- WORK ORDER -
Locate every line in the records below that contains the word "execInvalContext", and copy each one.

- MATERIAL TO PROCESS -

-- ==== Sys2Proof/Laws/KeepsLinks.lean ====
section
/-! SUPPORT. What the functions of links, routes, the fabric and loading keep (`Keeps`), one lemma each. -/

namespace Sys2Proof.Machine

theorem State.driveIo_keeps {r s : State} (h : Keeps r s) (a1 : ℕ) (a2 : ℕ) (a3 : Bool) : Keeps r (State.driveIo s a1 a2 a3) := by
  unfold State.driveIo
  try dsimp only
  repeat' (first
    | with_reducible assumption | (with_reducible exact Keeps.refl _) | (with_reducible apply State.emit_keeps)
    | (with_reducible apply State.setFlag_keeps) | (with_reducible apply Keeps.ite) | (fail_if_no_progress dsimp only) | split)

theorem State.driveAll_keeps {r s : State} (h : Keeps r s) (a1 : ℕ) : Keeps r (State.driveAll s a1) := by
  unfold State.driveAll
  try dsimp only
  repeat' (first
    | with_reducible assumption | (with_reducible exact Keeps.refl _) | (with_reducible apply State.driveIo_keeps)
    | (with_reducible apply Keeps.ite) | (with_reducible apply Keeps.foldl) | intro _ _ _ | (fail_if_no_progress dsimp only) | split)

theorem execReleaseStart_keeps {r s : State} (h : Keeps r s) (a0 : Car) : KeepsR r (execReleaseStart a0 s) := by
  unfold execReleaseStart
  try dsimp only
  repeat' (first
    | with_reducible assumption | (with_reducible exact Keeps.refl _) | with_reducible apply KeepsR.ok | with_reducible apply KeepsR.ite
    | (with_reducible apply State.driveAll_keeps) | (with_reducible apply State.setFld_keeps) | (with_reducible apply State.updFab_keeps)
    | (with_reducible apply Keeps.ite) | (with_reducible apply Keeps.foldl) | intro _ _ _
    | (fail_if_no_progress with_reducible refine Keeps.rec_upd ?_ rfl rfl rfl rfl rfl) | (fail_if_no_progress dsimp only) | split)

theorem State.clearImageRegs_keeps {r s : State} (h : Keeps r s)  : Keeps r (State.clearImageRegs s) := by
  unfold State.clearImageRegs
  try dsimp only
  repeat' (first
    | with_reducible assumption | (with_reducible exact Keeps.refl _) | (with_reducible apply State.setFld_keeps)
    | (with_reducible refine Keeps.of_snd (by assumption) ?_) | (with_reducible refine Keeps.of_fst (by assumption) ?_)
    | (with_reducible apply Keeps.ite) | (with_reducible apply Keeps.foldl) | intro _ _ _
    | (fail_if_no_progress with_reducible refine Keeps.rec_upd ?_ rfl rfl rfl rfl rfl) | (fail_if_no_progress dsimp only) | split)

theorem State.fabricHeld_keeps {r s : State} (h : Keeps r s) (a1 : ℕ) (a2 : Bool) : Keeps r (State.fabricHeld s a1 a2) := by
  unfold State.fabricHeld
  try dsimp only
  repeat' (first
    | with_reducible assumption | (with_reducible exact Keeps.refl _) | (with_reducible apply State.emit_keeps)
    | (with_reducible apply State.setFld_keeps) | (with_reducible apply State.setFlds_keeps) | (with_reducible apply State.updFab_keeps)
    | (with_reducible apply Keeps.ite) | (with_reducible apply Keeps.foldl) | intro _ _ _
    | (fail_if_no_progress with_reducible refine Keeps.rec_upd ?_ rfl rfl rfl rfl rfl) | (fail_if_no_progress dsimp only) | split)

theorem State.clearConfig_keeps {r s : State} (h : Keeps r s) (a1 : Bool) : Keeps r (State.clearConfig s a1) := by
  unfold State.clearConfig
  try dsimp only
  repeat' (first
    | with_reducible assumption | (with_reducible exact Keeps.refl _) | (with_reducible apply State.clearImageRegs_keeps)
    | (with_reducible apply State.emit_keeps) | (with_reducible apply State.fabricHeld_keeps) | (with_reducible apply State.setFld_keeps)
    | (with_reducible apply State.updFab_keeps) | (with_reducible apply Keeps.ite) | (with_reducible apply Keeps.foldl) | intro _ _ _
    | (fail_if_no_progress with_reducible refine Keeps.rec_upd ?_ rfl rfl rfl rfl rfl) | (fail_if_no_progress dsimp only) | split)

theorem State.clkCfgWrite_keeps {r s : State} (h : Keeps r s) (a1 : ℕ) (a2 : ℕ) (a3 : ℕ) : Keeps r (State.clkCfgWrite s a1 a2 a3) := by
  unfold State.clkCfgWrite
  try dsimp only
  repeat' (first
    | with_reducible assumption | (with_reducible exact Keeps.refl _) | (with_reducible apply State.setFlds_keeps)
    | (with_reducible apply Keeps.ite) | (fail_if_no_progress dsimp only) | split)

theorem execCfgCsFall_keeps {r s : State} (h : Keeps r s)  : KeepsR r (execCfgCsFall s) := by
  unfold execCfgCsFall
  try dsimp only
  repeat' (first
    | with_reducible assumption | (with_reducible exact Keeps.refl _) | with_reducible apply KeepsR.ok | with_reducible apply KeepsR.ite
    | (with_reducible apply State.setFld_keeps) | (with_reducible apply Keeps.ite) | (fail_if_no_progress dsimp only) | split)

theorem State.bumpLk_keeps {r s : State} (h : Keeps r s) (a1 : Fld) (a2 : ℕ) (a3 : ℕ) : Keeps r (State.bumpLk s a1 a2 a3) := by
  unfold State.bumpLk
  try dsimp only
  repeat' (first
    | with_reducible assumption | (with_reducible exact Keeps.refl _) | (with_reducible apply State.bump_keeps) | (with_reducible apply Keeps.ite)
    | (fail_if_no_progress dsimp only) | split)

theorem State.pairReason_keeps {r s : State} (h : Keeps r s) (a1 : ℕ) : Keeps r (State.pairReason s a1) := by
  unfold State.pairReason
  try dsimp only
  repeat' (first
    | with_reducible assumption | (with_reducible exact Keeps.refl _) | (with_reducible apply State.raise_keeps)
    | (with_reducible apply State.setFlds_keeps) | (with_reducible apply Keeps.ite) | (fail_if_no_progress dsimp only) | split)
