theorem State.mirrorOn_keeps {r s : State} (h : Keeps r s) (a1 : ℕ) (a2 : ℕ) (a3 : ℕ) (a4 : ℕ) (a5 : List ℕ) : Keeps r (State.mirrorOn s a1 a2 a3 a4
    a5).2 := by
  unfold State.mirrorOn
  try dsimp only
  repeat' (first
    | with_reducible assumption | (with_reducible exact Keeps.refl _) | (with_reducible apply State.linkOffer_keeps)
    | (with_reducible apply State.setFld_keeps) | (with_reducible apply Keeps.ite)
    | (fail_if_no_progress with_reducible refine Keeps.rec_upd ?_ rfl rfl rfl rfl rfl) | (fail_if_no_progress dsimp only) | split)

theorem State.appliedRecord_keeps {r s : State} (h : Keeps r s) (a1 : ℕ) (a2 : ℕ) : Keeps r (State.appliedRecord s a1 a2) := by
  unfold State.appliedRecord
  try dsimp only
  repeat' (first
    | with_reducible assumption | (with_reducible exact Keeps.refl _) | (with_reducible apply State.mirrorOn_keeps)
    | (with_reducible apply Keeps.ite) | (fail_if_no_progress with_reducible refine Keeps.rec_upd ?_ rfl rfl rfl rfl rfl)
    | (fail_if_no_progress dsimp only) | split)

theorem State.mirrorSend_keeps {r s : State} (h : Keeps r s) (a1 : ℕ) (a2 : ℕ) (a3 : ℕ) (a4 : ℕ) (a5 : List ℕ) : Keeps r (State.mirrorSend s a1 a2
    a3 a4 a5).2 := by
  unfold State.mirrorSend
  try dsimp only
  repeat' (first
    | with_reducible assumption | (with_reducible exact Keeps.refl _) | (with_reducible apply State.mirrorOn_keeps)
    | (with_reducible apply Keeps.ite) | (fail_if_no_progress dsimp only) | split)

theorem State.mirrorContext_keeps {r s : State} (h : Keeps r s) (a1 : ℕ) : Keeps r (State.mirrorContext s a1) := by
  unfold State.mirrorContext
  try dsimp only
  repeat' (first
    | with_reducible assumption | (with_reducible exact Keeps.refl _) | (with_reducible apply State.mirrorSend_keeps)
    | (with_reducible apply Keeps.ite) | (fail_if_no_progress dsimp only) | split)

theorem State.mirrorQueue_keeps {r s : State} (h : Keeps r s) (a1 : ℕ) (a2 : ℕ) (a3 : ℕ) (a4 : ℕ) (a5 : List ℕ) : Keeps r (State.mirrorQueue s a1 a2
    a3 a4 a5).2 := by
  unfold State.mirrorQueue
  try dsimp only
  repeat' (first
    | with_reducible assumption | (with_reducible exact Keeps.refl _) | (with_reducible apply State.mirrorSend_keeps)
    | (with_reducible apply State.ring_keeps) | (with_reducible apply Keeps.ite) | (fail_if_no_progress dsimp only) | split)

theorem State.streamResumeNow_keeps {r s : State} (h : Keeps r s) (a1 : ℕ) (a2 : ℕ) : Keeps r (State.streamResumeNow s a1 a2) := by
  unfold State.streamResumeNow
  try dsimp only
  repeat' (first
    | with_reducible assumption | (with_reducible exact Keeps.refl _) | (with_reducible apply State.setFld_keeps)
    | (with_reducible apply State.updStrm_keeps) | (with_reducible apply Keeps.ite)
    | (fail_if_no_progress with_reducible refine Keeps.rec_upd ?_ rfl rfl rfl rfl rfl) | (fail_if_no_progress dsimp only) | split)

theorem State.streamResume_keeps {r s : State} (h : Keeps r s) (a1 : ℕ) (a2 : ℕ) : Keeps r (State.streamResume s a1 a2) := by
  unfold State.streamResume
  try dsimp only
  repeat' (first
    | with_reducible assumption | (with_reducible exact Keeps.refl _) | (with_reducible apply State.streamResumeNow_keeps)
    | (with_reducible apply State.updStrm_keeps) | (with_reducible apply Keeps.ite)
    | (fail_if_no_progress with_reducible refine Keeps.rec_upd ?_ rfl rfl rfl rfl rfl) | (fail_if_no_progress dsimp only) | split)

theorem State.reportStream_keeps {r s : State} (h : Keeps r s) (a1 : ℕ) (a2 : ℕ) (a3 : ℕ) (a4 : ℕ) : Keeps r (State.reportStream s a1 a2 a3 a4) := by
  unfold State.reportStream
  try dsimp only
  repeat' (first
    | with_reducible assumption | (with_reducible exact Keeps.refl _) | (with_reducible apply State.report_keeps) | (with_reducible apply Keeps.ite)
    | (fail_if_no_progress with_reducible refine Keeps.rec_upd ?_ rfl rfl rfl rfl rfl) | (fail_if_no_progress dsimp only) | split)

theorem State.streamStart_keeps {r s : State} (h : Keeps r s) (a1 : ℕ) (a2 : ℕ) : Keeps r (State.streamStart s a1 a2) := by
  unfold State.streamStart
  try dsimp only
  repeat' (first
    | with_reducible assumption | (with_reducible exact Keeps.refl _) | (with_reducible apply State.reportStream_keeps)
    | (with_reducible apply State.setFlds_keeps) | (with_reducible apply State.updStrm_keeps) | (with_reducible apply Keeps.ite)
    | (fail_if_no_progress with_reducible refine Keeps.rec_upd ?_ rfl rfl rfl rfl rfl) | (fail_if_no_progress dsimp only) | split)

theorem State.strInval_keeps {r s : State} (h : Keeps r s) (a1 : ℕ) (a2 : ℕ) (a3 : ℕ) : Keeps r (State.strInval s a1 a2 a3) := by
  unfold State.strInval
  try dsimp only
  repeat' (first
    | with_reducible assumption | (with_reducible exact Keeps.refl _) | (with_reducible apply State.invalidate_keeps)
    | (with_reducible apply State.setFlag_keeps) | (with_reducible apply State.updCoach_keeps) | (with_reducible apply Keeps.ite)
    | (fail_if_no_progress with_reducible refine Keeps.rec_upd ?_ rfl rfl rfl rfl rfl) | (fail_if_no_progress dsimp only) | split)

theorem execInvalAll_keeps {r s : State} (h : Keeps r s) (a0 : Coach) : KeepsR r (execInvalAll a0 s) := by
  unfold execInvalAll
  try dsimp only
  repeat' (first
    | with_reducible assumption | (with_reducible exact Keeps.refl _) | with_reducible apply KeepsR.ok | with_reducible apply KeepsR.ite
    | (with_reducible apply State.regEvent_keeps) | (with_reducible apply State.strInval_keeps) | (with_reducible apply Keeps.ite) | intro _ _
    | (fail_if_no_progress dsimp only) | split)

theorem execInvalContext_keeps {r s : State} (h : Keeps r s) (a0 : Coach) (a1 : Ctx) : KeepsR r (execInvalContext a0 a1 s) := by
  unfold execInvalContext
  try dsimp only
  repeat' (first
    | with_reducible assumption | (with_reducible exact Keeps.refl _) | with_reducible apply KeepsR.ok | with_reducible apply KeepsR.ite
    | (with_reducible apply State.regEvent_keeps) | (with_reducible apply State.strInval_keeps) | (with_reducible apply Keeps.ite) | intro _ _
    | (fail_if_no_progress dsimp only) | split)

theorem execInvalPage_keeps {r s : State} (h : Keeps r s) (a0 : Coach) (a1 : Ctx) : KeepsR r (execInvalPage a0 a1 s) := by
  unfold execInvalPage
  try dsimp only
  repeat' (first
    | with_reducible assumption | (with_reducible exact Keeps.refl _) | with_reducible apply KeepsR.ok | with_reducible apply KeepsR.ite
    | (with_reducible apply State.regEvent_keeps) | (with_reducible apply State.strInval_keeps) | (with_reducible apply Keeps.ite) | intro _ _
    | (fail_if_no_progress dsimp only) | split)

theorem execStreamResume_keeps {r s : State} (h : Keeps r s) (a0 : Coach) (a1 : Fin 8) : KeepsR r (execStreamResume a0 a1 s) := by
  unfold execStreamResume
  try dsimp only
  repeat' (first
    | with_reducible assumption | (with_reducible exact Keeps.refl _) | with_reducible apply KeepsR.ok | with_reducible apply KeepsR.ite
    | (with_reducible apply State.regEvent_keeps) | (with_reducible apply State.streamResume_keeps) | (with_reducible apply Keeps.ite) | intro _ _
    | (fail_if_no_progress dsimp only) | split)

theorem execStreamStart_keeps {r s : State} (h : Keeps r s) (a0 : Coach) (a1 : Fin 8) : KeepsR r (execStreamStart a0 a1 s) := by
  unfold execStreamStart
  try dsimp only
  repeat' (first
    | with_reducible assumption | (with_reducible exact Keeps.refl _) | with_reducible apply KeepsR.ok | with_reducible apply KeepsR.ite
    | (with_reducible apply State.regEvent_keeps) | (with_reducible apply State.streamStart_keeps) | (with_reducible apply Keeps.ite) | intro _ _
    | (fail_if_no_progress dsimp only) | split)

theorem State.settleStream_keeps {r s : State} (h : Keeps r s) (a1 : ℕ) (a2 : ℕ) : Keeps r (State.settleStream s a1 a2) := by
  unfold State.settleStream
  try dsimp only
  repeat' (first
    | with_reducible assumption | (with_reducible exact Keeps.refl _) | (with_reducible apply State.reportStream_keeps)
    | (with_reducible apply State.setFld_keeps) | (with_reducible apply State.streamResumeNow_keeps) | (with_reducible apply State.updStrm_keeps)
    | (with_reducible apply Keeps.ite) | (fail_if_no_progress with_reducible refine Keeps.rec_upd ?_ rfl rfl rfl rfl rfl)
    | (fail_if_no_progress dsimp only) | split)

theorem execStreamStop_keeps {r s : State} (h : Keeps r s) (a0 : Coach) (a1 : Fin 8) : KeepsR r (execStreamStop a0 a1 s) := by
  unfold execStreamStop
  try dsimp only
  repeat' (first
    | with_reducible assumption | (with_reducible exact Keeps.refl _) | with_reducible apply KeepsR.ok | with_reducible apply KeepsR.ite
    | (with_reducible apply State.regEvent_keeps) | (with_reducible apply State.settleStream_keeps) | (with_reducible apply State.updStrm_keeps)
    | (with_reducible apply Keeps.ite) | intro _ _ | (fail_if_no_progress with_reducible refine Keeps.rec_upd ?_ rfl rfl rfl rfl rfl)
    | (fail_if_no_progress dsimp only) | split)

theorem State.markFail_keeps {r s : State} (h : Keeps r s) (a1 : ℕ) (a2 : ℕ) (a3 : ℕ) : Keeps r (State.markFail s a1 a2 a3) := by
  unfold State.markFail
  try dsimp only
  repeat' (first
    | with_reducible assumption | (with_reducible exact Keeps.refl _) | (with_reducible apply State.updCoach_keeps)
    | (with_reducible apply Keeps.ite) | (fail_if_no_progress with_reducible refine Keeps.rec_upd ?_ rfl rfl rfl rfl rfl)
    | (fail_if_no_progress dsimp only) | split)

theorem State.sendReq_keeps {r s : State} (h : Keeps r s) (a1 : ℕ) (a2 : SReq) (a3 : Loc) : Keeps r (State.sendReq s a1 a2 a3) := by
  unfold State.sendReq
  try dsimp only
  repeat' (first
    | with_reducible assumption | (with_reducible exact Keeps.refl _) | (with_reducible apply State.lockAbort_keeps)
    | (with_reducible apply State.niSend_keeps) | (with_reducible apply State.updCoach_keeps) | (with_reducible apply Keeps.ite)
    | (with_reducible apply Keeps.foldl) | intro _ _ _ | (fail_if_no_progress with_reducible refine Keeps.rec_upd ?_ rfl rfl rfl rfl rfl)
    | (fail_if_no_progress dsimp only) | split)

theorem State.dispatchReq_keeps {r s : State} (h : Keeps r s) (a1 : ℕ) (a2 : SReq) : Keeps r (State.dispatchReq s a1 a2) := by
  unfold State.dispatchReq
  try dsimp only
  repeat' (first
    | with_reducible assumption | (with_reducible exact Keeps.refl _) | (with_reducible apply State.ask_keeps)
    | (with_reducible apply State.markFail_keeps) | (with_reducible apply State.sendReq_keeps) | (with_reducible apply State.updCoach_keeps)
    | (with_reducible refine Keeps.of_snd (by assumption) ?_) | (with_reducible refine Keeps.of_fst (by assumption) ?_)
    | (with_reducible apply Keeps.ite) | (fail_if_no_progress with_reducible refine Keeps.rec_upd ?_ rfl rfl rfl rfl rfl)
    | (fail_if_no_progress dsimp only) | split)

theorem State.syncTry_keeps {r s : State} (h : Keeps r s) (a1 : ℕ) (a2 : ℕ) (a3 : ℕ) {t : State} (hq : State.syncTry s a1 a2 a3 = some t) : Keeps r
    t := by
  simp only [State.syncTry] at hq
  repeat' (first
    | contradiction | (obtain rfl := Option.some.inj hq) | (split at hq) | with_reducible assumption | (with_reducible exact Keeps.refl _)
    | (with_reducible apply State.controlDone_keeps) | (with_reducible apply State.setFld_keeps) | (with_reducible apply Keeps.ite)
    | (fail_if_no_progress dsimp only) | split)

- SOLVED PROBLEM -
theorem execInvalContext_keeps {r s : State} (h : Keeps r s) (a0 : Coach) (a1 : Ctx) : KeepsR r (execInvalContext a0 a1 s) := by
  unfold execInvalContext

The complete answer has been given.